EXERCISE DESCRIPTION: Of the lines below, write out exactly those from the line with "(h : SameE a" through the line with "rcases nth_upd_or .reset f s.eth p", both included, and skip the rest.

----

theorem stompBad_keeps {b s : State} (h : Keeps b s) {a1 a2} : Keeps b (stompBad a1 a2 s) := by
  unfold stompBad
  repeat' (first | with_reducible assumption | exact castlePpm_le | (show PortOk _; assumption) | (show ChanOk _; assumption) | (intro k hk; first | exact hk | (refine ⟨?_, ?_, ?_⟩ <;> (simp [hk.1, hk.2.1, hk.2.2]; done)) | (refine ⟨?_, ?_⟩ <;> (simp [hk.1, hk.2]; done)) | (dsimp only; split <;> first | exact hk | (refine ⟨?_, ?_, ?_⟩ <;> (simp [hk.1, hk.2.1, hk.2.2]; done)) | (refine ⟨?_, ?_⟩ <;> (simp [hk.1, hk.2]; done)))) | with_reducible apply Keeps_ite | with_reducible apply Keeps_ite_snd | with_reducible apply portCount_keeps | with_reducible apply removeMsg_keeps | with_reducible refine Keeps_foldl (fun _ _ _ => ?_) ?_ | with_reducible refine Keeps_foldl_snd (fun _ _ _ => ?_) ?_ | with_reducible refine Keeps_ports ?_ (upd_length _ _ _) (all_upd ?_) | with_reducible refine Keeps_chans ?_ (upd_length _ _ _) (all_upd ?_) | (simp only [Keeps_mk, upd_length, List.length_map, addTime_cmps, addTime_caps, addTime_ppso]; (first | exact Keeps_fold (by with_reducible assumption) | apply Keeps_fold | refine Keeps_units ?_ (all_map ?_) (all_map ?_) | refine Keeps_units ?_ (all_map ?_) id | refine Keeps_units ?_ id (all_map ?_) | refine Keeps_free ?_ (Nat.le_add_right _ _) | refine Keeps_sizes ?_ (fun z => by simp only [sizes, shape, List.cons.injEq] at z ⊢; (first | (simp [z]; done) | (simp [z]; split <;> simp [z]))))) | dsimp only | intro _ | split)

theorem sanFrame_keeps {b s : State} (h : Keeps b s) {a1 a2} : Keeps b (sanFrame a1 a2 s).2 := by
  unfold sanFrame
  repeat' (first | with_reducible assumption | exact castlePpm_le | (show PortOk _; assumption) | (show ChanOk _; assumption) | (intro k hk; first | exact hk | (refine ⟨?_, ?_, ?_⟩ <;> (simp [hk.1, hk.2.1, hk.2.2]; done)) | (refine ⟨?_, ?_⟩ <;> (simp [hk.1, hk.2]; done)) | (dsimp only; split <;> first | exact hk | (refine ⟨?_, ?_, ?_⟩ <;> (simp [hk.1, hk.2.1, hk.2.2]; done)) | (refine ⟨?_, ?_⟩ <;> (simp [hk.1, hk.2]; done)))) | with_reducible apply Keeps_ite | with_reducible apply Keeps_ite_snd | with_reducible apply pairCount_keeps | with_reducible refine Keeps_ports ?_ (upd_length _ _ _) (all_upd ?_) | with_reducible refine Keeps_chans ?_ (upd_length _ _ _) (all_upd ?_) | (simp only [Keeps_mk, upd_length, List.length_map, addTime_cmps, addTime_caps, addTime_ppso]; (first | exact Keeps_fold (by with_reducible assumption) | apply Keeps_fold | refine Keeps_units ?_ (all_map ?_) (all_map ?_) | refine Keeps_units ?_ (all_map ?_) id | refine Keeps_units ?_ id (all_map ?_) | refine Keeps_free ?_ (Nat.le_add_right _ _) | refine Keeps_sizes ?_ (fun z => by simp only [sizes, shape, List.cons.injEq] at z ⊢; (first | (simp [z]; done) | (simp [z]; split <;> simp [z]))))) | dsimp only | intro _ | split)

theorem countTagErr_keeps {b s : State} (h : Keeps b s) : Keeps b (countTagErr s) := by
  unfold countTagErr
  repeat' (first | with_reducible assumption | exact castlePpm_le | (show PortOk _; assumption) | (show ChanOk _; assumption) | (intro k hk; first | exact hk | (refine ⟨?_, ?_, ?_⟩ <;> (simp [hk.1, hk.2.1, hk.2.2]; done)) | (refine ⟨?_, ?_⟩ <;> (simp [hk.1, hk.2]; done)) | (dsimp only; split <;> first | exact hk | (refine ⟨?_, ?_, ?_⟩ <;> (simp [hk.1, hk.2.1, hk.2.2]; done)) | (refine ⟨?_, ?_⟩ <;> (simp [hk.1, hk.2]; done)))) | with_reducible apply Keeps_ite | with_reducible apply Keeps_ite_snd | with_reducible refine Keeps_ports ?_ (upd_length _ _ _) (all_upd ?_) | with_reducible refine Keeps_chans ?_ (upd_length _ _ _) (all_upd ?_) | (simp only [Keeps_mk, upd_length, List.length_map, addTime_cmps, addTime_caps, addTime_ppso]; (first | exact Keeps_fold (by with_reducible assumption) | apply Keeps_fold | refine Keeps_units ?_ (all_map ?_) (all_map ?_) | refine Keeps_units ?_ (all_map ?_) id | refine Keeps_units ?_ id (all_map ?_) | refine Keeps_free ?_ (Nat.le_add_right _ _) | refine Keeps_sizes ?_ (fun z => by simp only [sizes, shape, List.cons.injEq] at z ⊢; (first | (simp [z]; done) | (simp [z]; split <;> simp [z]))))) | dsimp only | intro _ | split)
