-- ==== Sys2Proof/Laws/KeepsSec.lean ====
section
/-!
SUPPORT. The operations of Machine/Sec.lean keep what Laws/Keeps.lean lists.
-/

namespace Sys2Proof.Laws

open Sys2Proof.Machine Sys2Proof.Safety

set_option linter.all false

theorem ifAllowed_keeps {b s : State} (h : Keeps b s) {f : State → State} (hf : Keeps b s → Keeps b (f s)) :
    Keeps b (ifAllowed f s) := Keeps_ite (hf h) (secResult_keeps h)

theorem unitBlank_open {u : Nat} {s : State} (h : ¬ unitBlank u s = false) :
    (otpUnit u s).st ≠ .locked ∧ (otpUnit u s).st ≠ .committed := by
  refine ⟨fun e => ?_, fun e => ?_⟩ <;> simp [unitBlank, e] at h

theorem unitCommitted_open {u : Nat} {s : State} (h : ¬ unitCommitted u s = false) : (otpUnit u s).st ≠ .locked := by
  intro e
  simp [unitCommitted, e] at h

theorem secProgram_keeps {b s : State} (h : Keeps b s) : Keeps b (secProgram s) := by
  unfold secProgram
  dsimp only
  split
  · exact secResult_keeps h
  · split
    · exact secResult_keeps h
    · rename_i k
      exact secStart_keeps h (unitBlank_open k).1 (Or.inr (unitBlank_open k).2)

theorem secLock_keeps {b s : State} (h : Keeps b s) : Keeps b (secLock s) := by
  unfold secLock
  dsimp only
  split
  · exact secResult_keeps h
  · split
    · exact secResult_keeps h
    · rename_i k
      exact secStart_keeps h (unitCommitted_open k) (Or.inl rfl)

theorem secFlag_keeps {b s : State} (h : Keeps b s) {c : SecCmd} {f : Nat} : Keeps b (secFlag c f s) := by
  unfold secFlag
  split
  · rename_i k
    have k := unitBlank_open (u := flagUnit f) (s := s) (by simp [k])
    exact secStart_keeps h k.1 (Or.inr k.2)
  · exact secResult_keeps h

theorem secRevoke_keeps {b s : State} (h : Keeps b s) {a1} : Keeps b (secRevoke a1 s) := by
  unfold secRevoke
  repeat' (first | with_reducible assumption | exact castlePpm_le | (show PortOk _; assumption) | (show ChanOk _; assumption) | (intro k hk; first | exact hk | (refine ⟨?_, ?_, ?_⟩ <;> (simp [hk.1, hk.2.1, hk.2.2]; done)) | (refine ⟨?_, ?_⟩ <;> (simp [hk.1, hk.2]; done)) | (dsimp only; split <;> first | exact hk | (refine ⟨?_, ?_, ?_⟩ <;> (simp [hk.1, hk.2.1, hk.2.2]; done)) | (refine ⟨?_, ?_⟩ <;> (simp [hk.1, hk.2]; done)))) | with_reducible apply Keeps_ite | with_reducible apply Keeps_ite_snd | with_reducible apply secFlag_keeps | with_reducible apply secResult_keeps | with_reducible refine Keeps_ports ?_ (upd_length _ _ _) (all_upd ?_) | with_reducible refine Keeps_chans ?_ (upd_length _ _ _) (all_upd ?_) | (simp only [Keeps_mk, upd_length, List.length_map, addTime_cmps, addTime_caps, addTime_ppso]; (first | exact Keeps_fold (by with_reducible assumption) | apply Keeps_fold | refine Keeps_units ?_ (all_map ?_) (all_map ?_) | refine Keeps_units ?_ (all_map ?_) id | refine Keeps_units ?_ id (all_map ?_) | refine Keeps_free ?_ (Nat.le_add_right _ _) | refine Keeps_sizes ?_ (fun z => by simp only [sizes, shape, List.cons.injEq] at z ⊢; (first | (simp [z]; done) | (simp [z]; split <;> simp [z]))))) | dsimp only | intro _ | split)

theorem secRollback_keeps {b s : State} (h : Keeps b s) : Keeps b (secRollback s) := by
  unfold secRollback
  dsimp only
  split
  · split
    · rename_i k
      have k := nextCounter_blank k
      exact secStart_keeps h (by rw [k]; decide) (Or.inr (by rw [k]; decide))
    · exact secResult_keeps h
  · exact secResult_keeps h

----

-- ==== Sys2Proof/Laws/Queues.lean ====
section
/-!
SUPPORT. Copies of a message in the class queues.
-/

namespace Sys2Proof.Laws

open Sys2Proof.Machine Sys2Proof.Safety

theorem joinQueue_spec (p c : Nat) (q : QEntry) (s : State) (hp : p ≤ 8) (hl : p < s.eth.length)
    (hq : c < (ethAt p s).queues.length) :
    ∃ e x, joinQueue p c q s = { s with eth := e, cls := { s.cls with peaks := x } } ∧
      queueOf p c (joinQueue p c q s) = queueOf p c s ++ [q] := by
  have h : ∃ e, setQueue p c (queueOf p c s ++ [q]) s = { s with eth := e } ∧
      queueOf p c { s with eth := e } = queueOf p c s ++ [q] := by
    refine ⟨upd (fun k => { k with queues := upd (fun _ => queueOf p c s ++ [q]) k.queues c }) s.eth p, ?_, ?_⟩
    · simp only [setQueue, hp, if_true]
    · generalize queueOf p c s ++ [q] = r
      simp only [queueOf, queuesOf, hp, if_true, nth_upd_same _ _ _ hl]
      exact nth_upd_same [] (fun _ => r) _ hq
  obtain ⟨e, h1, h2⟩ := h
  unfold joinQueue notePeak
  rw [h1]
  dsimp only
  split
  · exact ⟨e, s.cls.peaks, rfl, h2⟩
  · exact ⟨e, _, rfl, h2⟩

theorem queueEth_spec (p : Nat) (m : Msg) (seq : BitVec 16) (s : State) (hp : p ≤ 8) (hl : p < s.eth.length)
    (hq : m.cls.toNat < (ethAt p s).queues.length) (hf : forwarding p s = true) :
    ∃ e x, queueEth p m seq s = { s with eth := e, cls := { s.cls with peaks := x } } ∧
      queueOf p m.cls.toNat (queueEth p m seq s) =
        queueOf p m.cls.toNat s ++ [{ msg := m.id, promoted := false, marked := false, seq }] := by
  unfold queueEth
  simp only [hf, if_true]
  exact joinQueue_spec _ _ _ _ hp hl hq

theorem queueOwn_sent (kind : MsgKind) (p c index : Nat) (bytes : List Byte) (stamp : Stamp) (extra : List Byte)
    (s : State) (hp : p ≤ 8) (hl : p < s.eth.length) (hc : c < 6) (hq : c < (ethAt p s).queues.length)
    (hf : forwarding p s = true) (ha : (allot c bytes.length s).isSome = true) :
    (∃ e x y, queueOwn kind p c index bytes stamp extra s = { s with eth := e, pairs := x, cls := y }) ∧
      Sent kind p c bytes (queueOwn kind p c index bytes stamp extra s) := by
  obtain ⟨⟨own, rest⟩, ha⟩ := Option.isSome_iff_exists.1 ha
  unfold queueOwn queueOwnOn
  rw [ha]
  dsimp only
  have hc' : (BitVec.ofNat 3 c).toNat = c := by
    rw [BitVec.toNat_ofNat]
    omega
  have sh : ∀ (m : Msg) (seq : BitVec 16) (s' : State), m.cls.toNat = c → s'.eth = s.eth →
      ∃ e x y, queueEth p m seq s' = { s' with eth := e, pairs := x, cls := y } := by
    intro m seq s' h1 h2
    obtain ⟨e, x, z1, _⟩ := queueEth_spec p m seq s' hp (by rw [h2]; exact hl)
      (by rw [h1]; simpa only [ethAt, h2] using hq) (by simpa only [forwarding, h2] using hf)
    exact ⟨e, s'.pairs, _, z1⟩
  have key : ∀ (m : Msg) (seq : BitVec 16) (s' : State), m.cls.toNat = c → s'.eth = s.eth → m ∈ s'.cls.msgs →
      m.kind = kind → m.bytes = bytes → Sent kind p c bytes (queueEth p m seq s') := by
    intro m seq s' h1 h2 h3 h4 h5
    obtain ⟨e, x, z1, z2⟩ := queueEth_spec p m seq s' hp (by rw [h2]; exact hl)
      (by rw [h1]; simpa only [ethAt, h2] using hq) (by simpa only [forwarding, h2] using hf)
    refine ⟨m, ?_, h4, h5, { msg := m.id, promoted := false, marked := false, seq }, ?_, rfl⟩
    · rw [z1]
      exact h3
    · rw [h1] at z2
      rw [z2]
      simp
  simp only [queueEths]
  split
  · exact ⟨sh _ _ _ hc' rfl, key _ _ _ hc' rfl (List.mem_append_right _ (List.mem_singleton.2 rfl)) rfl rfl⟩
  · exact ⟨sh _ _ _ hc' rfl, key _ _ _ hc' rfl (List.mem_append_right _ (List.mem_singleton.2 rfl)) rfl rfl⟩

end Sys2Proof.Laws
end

----

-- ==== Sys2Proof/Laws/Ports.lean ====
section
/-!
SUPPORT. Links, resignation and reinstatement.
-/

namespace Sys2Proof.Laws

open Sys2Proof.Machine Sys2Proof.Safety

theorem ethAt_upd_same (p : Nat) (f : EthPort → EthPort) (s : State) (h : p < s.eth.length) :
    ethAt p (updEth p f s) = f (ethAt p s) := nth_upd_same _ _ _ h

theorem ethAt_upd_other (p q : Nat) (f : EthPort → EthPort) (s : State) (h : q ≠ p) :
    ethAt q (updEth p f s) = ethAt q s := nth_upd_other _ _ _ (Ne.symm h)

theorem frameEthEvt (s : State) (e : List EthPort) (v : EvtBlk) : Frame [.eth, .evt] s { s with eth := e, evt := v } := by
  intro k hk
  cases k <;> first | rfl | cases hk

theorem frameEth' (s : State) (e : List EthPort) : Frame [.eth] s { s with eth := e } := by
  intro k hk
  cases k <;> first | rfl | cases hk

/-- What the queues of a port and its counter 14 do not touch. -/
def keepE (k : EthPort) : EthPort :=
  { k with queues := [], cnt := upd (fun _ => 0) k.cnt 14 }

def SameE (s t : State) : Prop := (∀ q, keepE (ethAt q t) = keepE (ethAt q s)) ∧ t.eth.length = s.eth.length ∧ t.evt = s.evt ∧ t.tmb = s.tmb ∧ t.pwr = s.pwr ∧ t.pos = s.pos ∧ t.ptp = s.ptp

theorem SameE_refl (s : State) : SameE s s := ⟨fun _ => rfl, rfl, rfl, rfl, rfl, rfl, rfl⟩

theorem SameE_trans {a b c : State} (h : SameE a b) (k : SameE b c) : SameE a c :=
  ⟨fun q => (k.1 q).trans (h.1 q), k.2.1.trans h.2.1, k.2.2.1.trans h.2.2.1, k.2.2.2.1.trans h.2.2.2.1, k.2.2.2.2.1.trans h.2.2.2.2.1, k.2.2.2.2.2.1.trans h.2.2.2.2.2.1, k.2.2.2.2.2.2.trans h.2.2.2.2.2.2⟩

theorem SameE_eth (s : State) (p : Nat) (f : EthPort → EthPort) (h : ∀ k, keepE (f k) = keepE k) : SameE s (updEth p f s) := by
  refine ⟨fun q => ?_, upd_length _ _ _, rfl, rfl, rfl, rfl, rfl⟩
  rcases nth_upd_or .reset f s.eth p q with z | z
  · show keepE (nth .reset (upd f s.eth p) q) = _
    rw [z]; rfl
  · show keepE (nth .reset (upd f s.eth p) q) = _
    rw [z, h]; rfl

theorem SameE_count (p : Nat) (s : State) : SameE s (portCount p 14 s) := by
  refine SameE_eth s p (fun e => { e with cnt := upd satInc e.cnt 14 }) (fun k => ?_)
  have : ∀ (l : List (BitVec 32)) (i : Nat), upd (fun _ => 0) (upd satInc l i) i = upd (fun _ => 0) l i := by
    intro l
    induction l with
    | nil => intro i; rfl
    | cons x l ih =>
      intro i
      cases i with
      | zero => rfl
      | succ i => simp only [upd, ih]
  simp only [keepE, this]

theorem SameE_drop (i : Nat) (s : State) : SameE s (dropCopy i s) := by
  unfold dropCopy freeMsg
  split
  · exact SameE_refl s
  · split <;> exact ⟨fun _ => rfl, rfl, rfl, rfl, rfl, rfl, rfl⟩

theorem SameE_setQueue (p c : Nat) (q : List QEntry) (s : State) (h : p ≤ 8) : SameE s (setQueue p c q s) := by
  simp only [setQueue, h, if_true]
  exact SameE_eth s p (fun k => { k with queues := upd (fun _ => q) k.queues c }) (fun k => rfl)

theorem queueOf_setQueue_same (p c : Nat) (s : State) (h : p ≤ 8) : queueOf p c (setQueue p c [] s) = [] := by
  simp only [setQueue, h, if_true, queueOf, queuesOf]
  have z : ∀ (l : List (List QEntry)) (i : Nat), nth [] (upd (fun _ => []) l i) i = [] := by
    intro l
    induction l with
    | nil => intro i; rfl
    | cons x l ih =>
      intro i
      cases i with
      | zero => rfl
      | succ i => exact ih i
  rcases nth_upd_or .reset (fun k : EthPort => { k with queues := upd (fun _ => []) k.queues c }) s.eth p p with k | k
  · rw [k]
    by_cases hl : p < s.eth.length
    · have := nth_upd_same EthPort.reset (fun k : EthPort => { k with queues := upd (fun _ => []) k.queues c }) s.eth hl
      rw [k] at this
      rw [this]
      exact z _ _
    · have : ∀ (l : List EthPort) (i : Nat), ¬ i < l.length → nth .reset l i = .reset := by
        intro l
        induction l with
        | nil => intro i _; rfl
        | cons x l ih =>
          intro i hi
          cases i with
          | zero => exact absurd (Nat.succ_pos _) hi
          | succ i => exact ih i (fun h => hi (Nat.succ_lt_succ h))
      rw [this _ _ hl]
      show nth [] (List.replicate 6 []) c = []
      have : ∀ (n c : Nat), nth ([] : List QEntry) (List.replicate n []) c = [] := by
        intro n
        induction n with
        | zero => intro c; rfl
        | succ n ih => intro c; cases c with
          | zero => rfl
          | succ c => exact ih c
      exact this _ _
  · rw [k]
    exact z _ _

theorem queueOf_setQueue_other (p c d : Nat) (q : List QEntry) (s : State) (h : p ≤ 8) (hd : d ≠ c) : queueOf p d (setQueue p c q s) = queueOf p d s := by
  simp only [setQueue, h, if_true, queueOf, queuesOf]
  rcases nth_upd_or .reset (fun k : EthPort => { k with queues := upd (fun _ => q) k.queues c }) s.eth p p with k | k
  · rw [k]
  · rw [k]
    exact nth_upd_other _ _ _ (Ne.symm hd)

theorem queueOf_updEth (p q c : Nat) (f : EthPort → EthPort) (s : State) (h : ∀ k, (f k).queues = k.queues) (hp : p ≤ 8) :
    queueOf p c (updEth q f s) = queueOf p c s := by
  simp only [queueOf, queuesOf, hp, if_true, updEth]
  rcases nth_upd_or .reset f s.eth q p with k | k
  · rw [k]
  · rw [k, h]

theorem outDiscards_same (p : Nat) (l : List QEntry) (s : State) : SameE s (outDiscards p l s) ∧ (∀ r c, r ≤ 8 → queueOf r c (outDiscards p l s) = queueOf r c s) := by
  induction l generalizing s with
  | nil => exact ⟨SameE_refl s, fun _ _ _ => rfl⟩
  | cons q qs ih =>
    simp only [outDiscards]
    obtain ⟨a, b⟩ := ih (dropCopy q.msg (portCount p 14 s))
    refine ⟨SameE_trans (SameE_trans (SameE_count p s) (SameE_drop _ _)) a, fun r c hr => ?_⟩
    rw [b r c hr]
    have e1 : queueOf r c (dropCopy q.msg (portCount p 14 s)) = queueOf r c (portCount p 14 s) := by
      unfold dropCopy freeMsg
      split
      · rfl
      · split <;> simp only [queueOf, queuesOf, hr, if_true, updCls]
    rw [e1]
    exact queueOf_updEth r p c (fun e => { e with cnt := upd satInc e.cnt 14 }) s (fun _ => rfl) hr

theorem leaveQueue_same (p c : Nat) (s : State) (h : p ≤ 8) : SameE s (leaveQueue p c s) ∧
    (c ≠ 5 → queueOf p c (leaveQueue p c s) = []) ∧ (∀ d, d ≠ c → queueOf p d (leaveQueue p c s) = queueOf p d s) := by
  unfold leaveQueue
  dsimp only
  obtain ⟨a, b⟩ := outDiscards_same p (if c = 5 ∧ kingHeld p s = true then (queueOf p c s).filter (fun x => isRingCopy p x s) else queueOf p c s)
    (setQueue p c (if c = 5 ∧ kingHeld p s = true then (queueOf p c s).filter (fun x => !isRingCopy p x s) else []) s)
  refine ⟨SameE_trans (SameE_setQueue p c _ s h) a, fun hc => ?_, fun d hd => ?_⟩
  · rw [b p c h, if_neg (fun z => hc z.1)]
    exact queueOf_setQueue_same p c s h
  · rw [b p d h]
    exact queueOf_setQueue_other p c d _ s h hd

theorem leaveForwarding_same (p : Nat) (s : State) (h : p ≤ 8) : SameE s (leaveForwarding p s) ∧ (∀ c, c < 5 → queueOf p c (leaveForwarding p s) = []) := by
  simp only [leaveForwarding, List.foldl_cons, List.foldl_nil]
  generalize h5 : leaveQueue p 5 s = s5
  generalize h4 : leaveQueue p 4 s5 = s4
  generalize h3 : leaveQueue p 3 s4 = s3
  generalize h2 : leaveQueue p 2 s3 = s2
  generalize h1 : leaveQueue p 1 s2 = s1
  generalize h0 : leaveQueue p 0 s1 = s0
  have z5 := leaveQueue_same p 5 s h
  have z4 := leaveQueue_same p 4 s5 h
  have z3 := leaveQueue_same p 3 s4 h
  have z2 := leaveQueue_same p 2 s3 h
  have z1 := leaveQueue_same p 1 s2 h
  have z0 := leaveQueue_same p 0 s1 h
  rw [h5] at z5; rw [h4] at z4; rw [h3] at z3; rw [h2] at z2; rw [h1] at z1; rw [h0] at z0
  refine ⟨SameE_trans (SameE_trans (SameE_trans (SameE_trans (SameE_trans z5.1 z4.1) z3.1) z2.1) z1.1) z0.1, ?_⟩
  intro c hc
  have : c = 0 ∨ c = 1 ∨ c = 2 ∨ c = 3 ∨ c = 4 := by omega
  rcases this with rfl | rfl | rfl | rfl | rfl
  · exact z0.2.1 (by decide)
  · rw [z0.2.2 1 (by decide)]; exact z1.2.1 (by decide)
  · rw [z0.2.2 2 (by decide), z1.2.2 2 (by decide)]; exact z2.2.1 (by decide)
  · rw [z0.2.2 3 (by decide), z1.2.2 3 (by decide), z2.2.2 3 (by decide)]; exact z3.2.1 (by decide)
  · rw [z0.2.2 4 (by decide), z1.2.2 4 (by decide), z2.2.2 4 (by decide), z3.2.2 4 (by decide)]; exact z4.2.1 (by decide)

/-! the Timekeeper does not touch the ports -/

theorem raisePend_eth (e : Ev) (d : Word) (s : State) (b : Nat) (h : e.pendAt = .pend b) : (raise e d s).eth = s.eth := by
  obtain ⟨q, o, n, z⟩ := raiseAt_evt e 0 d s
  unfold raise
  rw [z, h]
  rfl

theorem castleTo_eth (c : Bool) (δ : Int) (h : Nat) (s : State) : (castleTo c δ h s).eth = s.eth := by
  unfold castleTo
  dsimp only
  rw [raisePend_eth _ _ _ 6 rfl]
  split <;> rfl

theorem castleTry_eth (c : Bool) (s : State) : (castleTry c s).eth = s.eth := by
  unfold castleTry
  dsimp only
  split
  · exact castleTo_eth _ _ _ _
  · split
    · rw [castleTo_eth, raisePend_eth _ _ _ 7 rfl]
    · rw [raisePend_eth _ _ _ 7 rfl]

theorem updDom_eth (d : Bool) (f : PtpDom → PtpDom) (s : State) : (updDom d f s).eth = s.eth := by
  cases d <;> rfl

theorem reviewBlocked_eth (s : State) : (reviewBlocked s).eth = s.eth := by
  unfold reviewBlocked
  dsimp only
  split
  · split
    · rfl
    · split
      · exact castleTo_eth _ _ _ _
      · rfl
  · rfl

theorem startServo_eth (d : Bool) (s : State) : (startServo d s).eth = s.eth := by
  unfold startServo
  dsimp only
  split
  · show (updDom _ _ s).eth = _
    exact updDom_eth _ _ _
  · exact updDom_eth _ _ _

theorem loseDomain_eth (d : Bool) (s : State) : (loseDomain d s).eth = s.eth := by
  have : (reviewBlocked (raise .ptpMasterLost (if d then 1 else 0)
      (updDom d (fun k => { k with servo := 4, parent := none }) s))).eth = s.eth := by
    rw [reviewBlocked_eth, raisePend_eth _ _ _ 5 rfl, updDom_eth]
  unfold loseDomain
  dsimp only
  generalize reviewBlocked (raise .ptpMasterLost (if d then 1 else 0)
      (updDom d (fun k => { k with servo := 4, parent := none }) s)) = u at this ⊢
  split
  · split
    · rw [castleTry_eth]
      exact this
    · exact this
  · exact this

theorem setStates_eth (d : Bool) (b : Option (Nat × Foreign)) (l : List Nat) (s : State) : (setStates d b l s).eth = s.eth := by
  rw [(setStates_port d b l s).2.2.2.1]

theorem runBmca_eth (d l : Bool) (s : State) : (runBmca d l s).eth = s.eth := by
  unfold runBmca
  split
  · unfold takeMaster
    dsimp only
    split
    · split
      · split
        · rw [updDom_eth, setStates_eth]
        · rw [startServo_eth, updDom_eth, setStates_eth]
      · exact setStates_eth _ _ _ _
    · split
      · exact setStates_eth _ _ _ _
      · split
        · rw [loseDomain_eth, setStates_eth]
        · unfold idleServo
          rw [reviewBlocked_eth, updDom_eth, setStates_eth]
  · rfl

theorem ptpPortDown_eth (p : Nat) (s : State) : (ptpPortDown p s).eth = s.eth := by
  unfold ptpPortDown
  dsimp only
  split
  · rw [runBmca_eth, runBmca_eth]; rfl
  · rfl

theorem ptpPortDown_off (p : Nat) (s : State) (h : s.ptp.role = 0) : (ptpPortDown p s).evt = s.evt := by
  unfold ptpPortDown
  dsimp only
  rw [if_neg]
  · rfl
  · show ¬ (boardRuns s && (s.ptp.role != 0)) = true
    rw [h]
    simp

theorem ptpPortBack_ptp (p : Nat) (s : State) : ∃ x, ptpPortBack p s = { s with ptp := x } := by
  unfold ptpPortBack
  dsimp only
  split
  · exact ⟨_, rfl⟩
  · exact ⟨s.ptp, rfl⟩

----

OUTPUT BELOW:
theorem SameE_trans {a b c : State} (h : SameE a b) (k : SameE b c) : SameE a c :=
  ⟨fun q => (k.1 q).trans (h.1 q), k.2.1.trans h.2.1, k.2.2.1.trans h.2.2.1, k.2.2.2.1.trans h.2.2.2.1, k.2.2.2.2.1.trans h.2.2.2.2.1, k.2.2.2.2.2.1.trans h.2.2.2.2.2.1, k.2.2.2.2.2.2.trans h.2.2.2.2.2.2⟩

theorem SameE_eth (s : State) (p : Nat) (f : EthPort → EthPort) (h : ∀ k, keepE (f k) = keepE k) : SameE s (updEth p f s) := by
  refine ⟨fun q => ?_, upd_length _ _ _, rfl, rfl, rfl, rfl, rfl⟩
  rcases nth_upd_or .reset f s.eth p q with z | z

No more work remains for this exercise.